-- ==== Sys2Proof/Syntax.lean ====
section
/-!
DEFINITION. The syntax: `Instr`, one constructor per row of spec/opcode_table.json. The first 177 rows
are syllables; their arguments are the fields of the encoding at the width the encoding uses (R36-R58),
so that a reserved bit of a register field has no place in the term. The other 60 rows are the steps of
the device's other agents (spec/95); their arguments name the agent concerned and what comes from outside.
-/

namespace Sys2Proof

/-- One QFT message as it arrives (R350): the port it came through (8 is the host port), the IPv6
source address of its datagram, and the fields of its 32-byte header that the type leaves open. -/
structure Msg where
  port    : Nat
  src     : BitVec 128
  version : Byte
  chan    : Nat
  seq     : Word
  ack     : Word
  target  : Word
  body    : List Byte
  deriving DecidableEq, Repr, Inhabited

/-- What a COLL message says (R360). The manual does not lay out its body (log 16). `who` is the
strand's number on its device. -/
inductive Coll where
  /-- a member's device asks to join; `team` is the team that QFT carries (R294) -/
  | join (who : Nat) (team : BitVec 16)
  /-- the home answers a join with the result word of R294 -/
  | joined (who : Nat) (result : Word)
  /-- a member leaves (R295) -/
  | leave (who : Nat)
  /-- a member arrives at the barrier (R295) -/
  | arrive (who : Nat)
  /-- the home tells a member that its generation completed, and how many of its arrivals are then over (R295) -/
  | release (who rank upto : Nat)
  /-- a member's contribution to a CRED round (R114): operator, element type, NVER, count, data -/
  | contribute (who : Nat) (op ty nver : Nat) (count : Nat) (data : List Byte)
  /-- the home returns a round's result: status (R92) and data -/
  | result (who : Nat) (status : Nat) (data : List Byte)
  deriving DecidableEq, Repr, Inhabited

/-- What FUNCTION_READY brings up (R361). -/
inductive Function where
  | tile (n : Nat) | fast (stack : Nat) | capacity (half : Nat) | port (p : Nat) | steward (core : Nat)
  deriving DecidableEq, Repr, Inhabited

/-- The rows of the opcode table. -/
inductive Instr where
  -- every space (R47)
  | tlwaitImm (tl : BitVec 6) (n : BitVec 31)
  | tlwaitReg (tl : BitVec 6) (sa : SReg)
  | nop
  -- the scalar space (R48)
  | add (sd sa sb : SReg)
  | sub (sd sa sb : SReg)
  | mul (sd sa sb : SReg)
  | mulh (sd sa sb : SReg)
  | mulhu (sd sa sb : SReg)
  | div (sd sa sb : SReg)
  | divu (sd sa sb : SReg)
  | rem (sd sa sb : SReg)
  | remu (sd sa sb : SReg)
  | and (sd sa sb : SReg)
  | or (sd sa sb : SReg)
  | xor (sd sa sb : SReg)
  | shl (sd sa sb : SReg)
  | shr (sd sa sb : SReg)
  | sar (sd sa sb : SReg)
  | rotr (sd sa sb : SReg)
  | min (sd sa sb : SReg)
  | max (sd sa sb : SReg)
  | minu (sd sa sb : SReg)
  | maxu (sd sa sb : SReg)
  | clz (sd sa : SReg)
  | ctz (sd sa : SReg)
  | popc (sd sa : SReg)
  | sel (sd sa sb : SReg) (pn : PReg)
  | cmpEq (pd : PReg) (sa sb : SReg)
  | cmpNe (pd : PReg) (sa sb : SReg)
  | cmpLt (pd : PReg) (sa sb : SReg)
  | cmpLe (pd : PReg) (sa sb : SReg)
  | cmpLtu (pd : PReg) (sa sb : SReg)
  | cmpLeu (pd : PReg) (sa sb : SReg)
  | pset (pd pa pb : PReg) (tt : BitVec 4)
  | pmovToScalar (sd : SReg)
  | pmovToPredicates (sa : SReg)
  | extr (sd sa : SReg) (pos len : BitVec 6)
  | ins (sd sa : SReg) (pos len : BitVec 6)
  | sfadd (sd sa sb : SReg)
  | sfmul (sd sa sb : SReg)
  | sfma (sd sa sb sc : SReg)
  | sfcvt (sd sa : SReg) (kind : BitVec 3)
  | abuf (ad : AReg) (sa sb : SReg)
  | aadd (ad aa : AReg) (sb : SReg) (imm : BitVec 13)
  | aget (sd : SReg) (aa : AReg)
  | aset (ad : AReg) (sa : SReg)
  | rdsp (sd : SReg) (num : BitVec 12)
  | wrsp (sa : SReg) (num : BitVec 12)
  | addi (sd sa : SReg) (imm : BitVec 31)
  | andi (sd sa : SReg) (imm : BitVec 31)
  | ori (sd sa : SReg) (imm : BitVec 31)
  | xori (sd sa : SReg) (imm : BitVec 31)
  | shli (sd sa : SReg) (n : BitVec 6)
  | shri (sd sa : SReg) (n : BitVec 6)
  | sari (sd sa : SReg) (n : BitVec 6)
  | movi (sd : SReg) (imm : BitVec 37)
  | movhi (sd : SReg) (imm : BitVec 27)
  -- control (R49)
  | br (off : BitVec 31)
  | brInd (sa : SReg)
  | call (sd : SReg) (off : BitVec 31)
  | callInd (sd sa : SReg)
  | ret (sa : SReg)
  | brpAny (pn : PReg) (cnt : BitVec 6) (off : BitVec 31)
  | brpAll (pn : PReg) (cnt : BitVec 6) (off : BitVec 31)
  | brpNone (pn : PReg) (cnt : BitVec 6) (off : BitVec 31)
  | loopReg (len : BitVec 6) (sa : SReg) (id : BitVec 6)
  | loopImm (len : BitVec 6) (id : BitVec 6) (count : BitVec 13)
  | lbrk
  | fork (map : BitVec 16) (o1 o2 o3 : BitVec 14)
  | join (mask : BitVec 4)
  | gpost (g : GReg)
  | gtake (g : GReg)
  | gwait (g : GReg)
  | gclr (g : GReg)
  | halt
  | yield
  | svc (code : BitVec 13)
  | trapret
  | ctxsave (sa : SReg) (aa : AReg) (grade : BitVec 2)
  | ctxload (sa : SReg) (aa : AReg) (grade : BitVec 2)
  | tinv (sa sb : SReg) (size : BitVec 2)
  -- the access space (R51)
  | ldU8 (sd : SReg) (aa : AReg) (cls : Class) (off : BitVec 27)
  | ldS8 (sd : SReg) (aa : AReg) (cls : Class) (off : BitVec 27)
  | ldU16 (sd : SReg) (aa : AReg) (cls : Class) (off : BitVec 27)
  | ldS16 (sd : SReg) (aa : AReg) (cls : Class) (off : BitVec 27)
  | ldU32 (sd : SReg) (aa : AReg) (cls : Class) (off : BitVec 27)
  | ldS32 (sd : SReg) (aa : AReg) (cls : Class) (off : BitVec 27)
  | ld64 (sd : SReg) (aa : AReg) (cls : Class) (off : BitVec 27)
  | st8 (sa : SReg) (aa : AReg) (cls : Class) (off : BitVec 27)
  | st16 (sa : SReg) (aa : AReg) (cls : Class) (off : BitVec 27)
  | st32 (sa : SReg) (aa : AReg) (cls : Class) (off : BitVec 27)
  | st64 (sa : SReg) (aa : AReg) (cls : Class) (off : BitVec 27)
  | ldacq32 (sd : SReg) (aa : AReg) (cls : Class) (off : BitVec 27)
  | ldacq64 (sd : SReg) (aa : AReg) (cls : Class) (off : BitVec 27)
  | strel32 (sa : SReg) (aa : AReg) (cls : Class) (off : BitVec 27)
  | strel64 (sa : SReg) (aa : AReg) (cls : Class) (off : BitVec 27)
  | ldq (cnt : BitVec 6) (aa : AReg) (cls : Class) (stride : BitVec 13)
  | ldqRowArrival (ctx : Nat)
  | stqa (cnt : BitVec 6) (aa : AReg) (cls : Class) (stride : BitVec 13)
  | pairedStoreWrite (ctx : Nat)
  | amoAdd (sd : SReg) (aa : AReg) (sb : SReg) (cls : Class) (sz un : BitVec 1)
  | amoMin (sd : SReg) (aa : AReg) (sb : SReg) (cls : Class) (sz un : BitVec 1)
  | amoMax (sd : SReg) (aa : AReg) (sb : SReg) (cls : Class) (sz un : BitVec 1)
  | amoAnd (sd : SReg) (aa : AReg) (sb : SReg) (cls : Class) (sz un : BitVec 1)
  | amoOr (sd : SReg) (aa : AReg) (sb : SReg) (cls : Class) (sz un : BitVec 1)
  | amoXor (sd : SReg) (aa : AReg) (sb : SReg) (cls : Class) (sz un : BitVec 1)
  | amoSwap (sd : SReg) (aa : AReg) (sb : SReg) (cls : Class) (sz un : BitVec 1)
  | cas (sd : SReg) (aa : AReg) (sb : SReg) (cls : Class) (sz un : BitVec 1)
  | fence (mask : BitVec 16) (scope : BitVec 3)
  | flset (sb : SReg) (aa : AReg) (cls : Class) (scope : BitVec 6)
  | flsetAdd (sb : SReg) (aa : AReg) (cls : Class) (scope : BitVec 6)
  | flwaitGe (sb : SReg) (aa : AReg) (cls : Class) (scope : BitVec 6)
  | flwaitEq (sb : SReg) (aa : AReg) (cls : Class) (scope : BitVec 6)
  | flwaitNe (sb : SReg) (aa : AReg) (cls : Class) (scope : BitVec 6)
  | flagReevaluation (ctx grp : Nat)
  -- the copy space (R52)
  | cpy (st : SReg) (ad as : AReg) (sn : SReg) (q : Queue) (cls : Class) (sf : SReg)
  | cpyl (ad as : AReg) (sb : SReg) (q : Queue)
  | gath (st : SReg) (ad as : AReg) (sn : SReg) (q : Queue) (cls : Class) (esz : BitVec 2)
  | scat (st : SReg) (ad as : AReg) (sn : SReg) (q : Queue) (cls : Class) (esz : BitVec 2)
  | tmov (st : SReg) (ad as : AReg) (sn : SReg) (q : Queue) (cls : Class) (sf : SReg)
  | rwr (st : SReg) (ad as : AReg) (sn : SReg) (q : Queue) (cls : Class) (sf : SReg)
  | pref (st : SReg) (ad as : AReg) (sn : SReg) (q : Queue) (cls : Class) (sb : SReg)
  | evict (st : SReg) (ad as : AReg) (sn : SReg) (q : Queue) (cls : Class) (sb : SReg)
  | credSum (st : SReg) (ad as : AReg) (sn : SReg) (q : Queue) (cls : Class) (sc : SReg) (ty : BitVec 2)
  | credMax (st : SReg) (ad as : AReg) (sn : SReg) (q : Queue) (cls : Class) (sc : SReg) (ty : BitVec 2)
  | credSmerge (st : SReg) (ad as : AReg) (sn : SReg) (q : Queue) (cls : Class) (sc : SReg) (ty : BitVec 2)
  | credRoundCompletion (crew : Word)
  | kvgath (st : SReg) (ad ab : AReg) (sp : SReg) (q : Queue) (cls : Class) (sl : SReg) (v : BitVec 1) (pol : BitVec 2)
  | kvgathSlotWake (ctx : Nat) (q : Queue)
  | kvapp (st : SReg) (ab as : AReg) (sp : SReg) (q : Queue) (cls : Class) (sl : SReg) (mode : BitVec 1)
  | appendAction (ctx : Nat) (q : Queue)
  | tlget (sd : SReg) (tl : BitVec 6)
  | copyBeat (ctx : Nat) (q : Queue)
  | engineTrap (ctx : Nat)
  -- the vector space (R53-R56)
  | vch (cc : BitVec 2) (a b c : BitVec 5) (d x y z : VField) (m : BitVec 3)
  | vcvt (d x y : VField) (m : BitVec 3) (tag : BitVec 4)
  | vredAdd (d x : VField) (m : BitVec 3)
  | vredMax (d x : VField) (m : BitVec 3)
  | vredMin (d x : VField) (m : BitVec 3)
  | vredAnd (d x : VField) (m : BitVec 3)
  | vredOr (d x : VField) (m : BitVec 3)
  | vscanAdd (d x : VField) (m : BitVec 3)
  | vscanMax (d x : VField) (m : BitVec 3)
  | vscanMin (d x : VField) (m : BitVec 3)
  | vscanAnd (d x : VField) (m : BitVec 3)
  | vscanOr (d x : VField) (m : BitVec 3)
  | vperm (d x y : VField) (m : BitVec 3)
  | vbcast (d x : VField) (m : BitVec 3) (lane : BitVec 8)
  | vshuf (d x y : VField) (m : BitVec 3) (pat : BitVec 4) (n : BitVec 6)
  | vmaskFrom (mk : BitVec 3) (x : VField)
  | vmaskAnd (mk mi mj : BitVec 3)
  | vmaskOr (mk mi mj : BitVec 3)
  | vmaskAndn (mk mi mj : BitVec 3)
  | vmaskCount (d : VField) (mk : BitVec 3)
  | vtag (d x : VField) (m : BitVec 3) (tag : BitVec 4)
  | vmov (d x : VField) (m : BitVec 3)
  | vext (d x : VField) (lane : BitVec 8)
  | vins (d x y : VField) (m : BitVec 3) (lane : BitVec 8)
  | exposedResultLanding (ctx : Nat)
  | scoreboardResultLanding (ctx : Nat)
  -- the matrix space (R57)
  | mcfg (t : TReg) (fmt : BitVec 4)
  | mset (level field : BitVec 6) (sa : SReg)
  | msetI (level field : BitVec 6) (imm : BitVec 13)
  | mgo
  | mwait
  | mclr (t : TReg)
  | mstop
  | msnap (td ts : TReg) (sd : SReg)
  | mplane (ad as : AReg) (sn : SReg) (fmt : BitVec 4)
  | mprov (sd : SReg) (word : BitVec 3)
  | matrixStep (ctx : Nat)
  -- the special space (R58)
  | route (sd : SReg) (atile ar : AReg) (st sl : SReg) (rows : BitVec 6)
  | heddleDelivery (ctx num : Nat)
  | rret (st : SReg) (ar : AReg)
  | reedReturnArrival (i : Nat)
  | routeDeadline (ctx num : Nat)
  | rwait (si : SReg)
  | rstat (sd si : SReg) (word : BitVec 3)
  | conftMaxp (pd : PReg) (al : AReg) (sh sx : SReg)
  | conftEnt (pd : PReg) (al : AReg) (sh sx : SReg)
  | exitRecordPosting (die : Nat)
  | chervilAgeTimeout (die : Nat)
  | chervilCardSubmission (die : Nat)
  | chervilRetry (die : Nat)
  | rngkey (sa sb : SReg) (rst : BitVec 1)
  | enrd (sd : SReg)
  | jobq (sd : SReg) (ac : AReg) (sq : SReg)
  | launch (sd : SReg) (ac : AReg) (sq : SReg)
  | futinit (af : AReg)
  | futreg (af : AReg) (sc sj : SReg)
  | futres (af : AReg) (sv : SReg)
  | futwait (sd : SReg) (af : AReg)
  | continuationCredit
  | continuationLaunch
  | crewjoin (sd sc : SReg)
  | crewleave (sc : SReg)
  | cbar (sc : SReg)
  | crewGenerationCompletion (crew : Word)
  -- traps, scheduling, host and power: the other agents' steps (spec/95)
  | streamDeadlock (ctx : Nat)
  | replayLanding (ctx : Nat)
  | noticePost (ctx : Nat) (n : BitVec 4)
  | noticeTrap (ctx : Nat)
  | agentWatchTrap (ctx : Nat)
  | hang (ctx : Nat)
  | freezeRequest (ctx : Nat)
  | bindNew (ctx : Nat) (record : BitVec 1024)
  | restore (ctx : Nat) (record : BitVec 1024)
  | swapOut (ctx : Nat) (record : BitVec 1024)
  | tearDown (ctx : Nat) (record : BitVec 1024)
  | cadenceRelease (q : Nat)
  | cardAgeing (q : Nat)
  | quantumExpiry (ctxs : List Nat)
  | staticEnergyCharge (tile : Nat)
  | firmwareInvalidation (buffer page : Word) (size : BitVec 2)
  | queueSwitchOut (q : Nat)
  | queueSwitchIn (q : Nat) (desc : BitVec 512)
  | qftWrite (m : Msg)
  | qftRead (m : Msg)
  | qftReaddata (m : Msg)
  | qftPut (m : Msg)
  | qftGet (m : Msg)
  | qftDone (m : Msg)
  | qftLoad (m : Msg)
  | qftColl (m : Msg) (c : Coll)
  | qftTrace (m : Msg)
  | qftNak (m : Msg)
  | nonQftDatagram (port : Nat)
  | qftResendTimeout (port : Nat) (peer : BitVec 128) (chan : Nat)
  | moduleReset
  | functionReady (f : Function)
  | powerWindow (watts : Nat)
  | thermalThrottle (die temp : Nat)
  | thermalTrip (die temp : Nat)
  | cardCountZeroDispatch (q : Nat)
  | traceFrame (cluster : Nat)
  | portLinkChange (port : Nat) (up : Bool)
  | thermalCoolBelow100 (die temp : Nat)
  deriving DecidableEq, Repr, Inhabited

end Sys2Proof
end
----------------------------------------
## ABOUT THIS TASK
Above are the records. Copy the lines beginning at the one that has "cmpLeu (pd : PReg) (sa sb : SReg)" and ending with the one that has "AReg) (sa sb : SReg)", unchanged.

## ANSWER SECTION
  | cmpLeu (pd : PReg) (sa sb : SReg)
  | pset (pd pa pb : PReg) (tt : BitVec 4)
  | pmovToScalar (sd : SReg)
  | pmovToPredicates (sa : SReg)
  | extr (sd sa : SReg) (pos len : BitVec 6)
  | ins (sd sa : SReg) (pos len : BitVec 6)
  | sfadd (sd sa sb : SReg)
  | sfmul (sd sa sb : SReg)
  | sfma (sd sa sb sc : SReg)
  | sfcvt (sd sa : SReg) (kind : BitVec 3)
  | abuf (ad : AReg) (sa sb : SReg)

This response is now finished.